Start of Listed entries
-- ==== Sys2Proof/Machine/Monitor.lean ====
section
/-! DEFINITION. The Fault Monitor (spec/08 R157 to R161), the repeat-fault table in front of it (spec/02 R35), and the LINE_STATE report of Line Control (spec/08 R149). -/

namespace Sys2Proof.Machine

open Sys2Proof

/-- What a block raises: code, severity, optional piece number, "where", and a position where the
raising rule gives one (R157). -/
structure Raised where
  code : FaultCode
  severity : Severity
  piece : Option Half
  site : Site
  position : Option Pos
  deriving DecidableEq, Repr

/-- The fault record built for a raised fault (R157). -/
def State.faultRecord (s : State) (f : Raised) : FaultRecord :=
  { code := f.code, severity := f.severity, stamp := s.travel.ringTime,
    position := f.position.getD s.travel.position, piece := f.piece, site := f.site,
    suspect := s.line.state == .suspect }

/-! ### The fault list (R158) -/

/-- The lowest severity number among records. -/
def lowestSeverity (l : List FaultRecord) : Nat :=
  l.foldl (fun m r => min m r.severity.number) 3

/-- Remove the oldest record of a severity. -/
def dropOldest (v : Nat) : List FaultRecord → List FaultRecord
  | [] => []
  | r :: rest => if r.severity.number = v then rest else r :: dropOldest v rest

/-- Put a record into the fault list: appended, in place of the oldest record of a lower severity, or
dropped with the overflow count raised (R158). -/
def FaultMonitor.insert (m : FaultMonitor) (r : FaultRecord) : FaultMonitor :=
  if m.list.length < Config.faultCapacity then { m with list := m.list ++ [r] }
  else if lowestSeverity m.list < r.severity.number then
    { m with list := dropOldest (lowestSeverity m.list) m.list ++ [r] }
  else { m with overflow := satSucc 255 m.overflow }

/-! ### Alerts (R160) -/

/-- The accumulator set to one fault alone (R160). -/
def Merged.single (r : FaultRecord) : Merged :=
  { count := 1, highest := r.severity, code := r.code, piece := r.piece, position := r.position }

/-- A fault merged into the accumulator (R160). -/
def mergeFault (acc : Option Merged) (r : FaultRecord) : Merged :=
  match acc with
  | none => Merged.single r
  | some m =>
    { count := satSucc 255 m.count,
      highest := if m.highest.number < r.severity.number then r.severity else m.highest,
      code := r.code, piece := r.piece, position := r.position }

/-- An ALERT is due: queued with the hold-off RUNNING at 0 and the accumulator emptied, or the hold-off
OWED when the routine queue has no unreserved free place (R160, R175). -/
def State.queueAlert (s : State) : State :=
  match s.faults.acc with
  | none => s
  | some m =>
    if s.freePlaces = 0 then s.onFaults fun q => { q with holdoff := .owed }
    else (s.pushRoutine 0 (.alert m)).onFaults fun q => { q with acc := none, holdoff := .running 0 }

/-- A recorded fault is offered to the hold-off when its severity is at or above the alert minimum (R160). -/
def State.offerAlert (s : State) (r : FaultRecord) : State :=
  if r.severity.number < s.mgmt.flow.alertMin.number then s
  else
    match s.faults.holdoff with
    | .idle => (s.onFaults fun q => { q with acc := some (Merged.single r) }).queueAlert
    | .running _ => s.onFaults fun q => { q with acc := some (mergeFault q.acc r) }
    | .owed => s.onFaults fun q => { q with acc := some (mergeFault q.acc r) }

/-- A fault is recorded: put into the list and offered to the alert mechanism (R157). What a LINE fault
does beside is `State.recordFault`. -/
def State.logFault (s : State) (f : Raised) : State :=
  (s.onFaults fun q => q.insert (s.faultRecord f)).offerAlert (s.faultRecord f)

/-- A fault of a repeating code passes the repeat-fault table: suppressed when the key is held, else
handed on, with the key taking a free entry when there is one (R35). -/
def State.logRepeating (s : State) (key : RepeatKey) (f : Raised) : State :=
  if s.eyes.repeats.contains key then s
  else if s.eyes.repeats.length < Config.repeatCapacity then
    (s.onEyes fun q => { q with repeats := q.repeats ++ [key] }).logFault f
  else s.logFault f

/-! ### The LINE_STATE report (R149) -/

/-- An owed report is queued when the routine queue has an unreserved free place, with the line state
and cause as they stand; otherwise it stays owed (R149, R175). -/
def State.queueLineState (s : State) : State :=
  if s.line.owed = true ∧ s.freePlaces ≠ 0 then
    (s.pushRoutine 31 (.lineState s.line.state s.line.cause)).onLine fun q => { q with owed := false }
  else s

/-- A line event makes a report owed, and it is queued at once where there is space (R149). -/
def State.oweLineState (s : State) : State :=
  (s.onLine fun q => { q with owed := true }).queueLineState

end Sys2Proof.Machine
end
End of Listed entries
## [Required work]
Lines from the top of the data above through the line containing "alone (R160). -/" must be repeated exactly. All other lines stay out.

## [Solved exercise]
-- ==== Sys2Proof/Machine/Monitor.lean ====
section
/-! DEFINITION. The Fault Monitor (spec/08 R157 to R161), the repeat-fault table in front of it (spec/02 R35), and the LINE_STATE report of Line Control (spec/08 R149). -/

namespace Sys2Proof.Machine

open Sys2Proof

/-- What a block raises: code, severity, optional piece number, "where", and a position where the
raising rule gives one (R157). -/
structure Raised where
  code : FaultCode
  severity : Severity
  piece : Option Half
  site : Site
  position : Option Pos
  deriving DecidableEq, Repr

/-- The fault record built for a raised fault (R157). -/
def State.faultRecord (s : State) (f : Raised) : FaultRecord :=
  { code := f.code, severity := f.severity, stamp := s.travel.ringTime,
    position := f.position.getD s.travel.position, piece := f.piece, site := f.site,
    suspect := s.line.state == .suspect }

/-! ### The fault list (R158) -/

/-- The lowest severity number among records. -/
def lowestSeverity (l : List FaultRecord) : Nat :=
  l.foldl (fun m r => min m r.severity.number) 3

/-- Remove the oldest record of a severity. -/
def dropOldest (v : Nat) : List FaultRecord → List FaultRecord
  | [] => []
  | r :: rest => if r.severity.number = v then rest else r :: dropOldest v rest

/-- Put a record into the fault list: appended, in place of the oldest record of a lower severity, or
dropped with the overflow count raised (R158). -/
def FaultMonitor.insert (m : FaultMonitor) (r : FaultRecord) : FaultMonitor :=
  if m.list.length < Config.faultCapacity then { m with list := m.list ++ [r] }
  else if lowestSeverity m.list < r.severity.number then
    { m with list := dropOldest (lowestSeverity m.list) m.list ++ [r] }
  else { m with overflow := satSucc 255 m.overflow }

/-! ### Alerts (R160) -/

/-- The accumulator set to one fault alone (R160). -/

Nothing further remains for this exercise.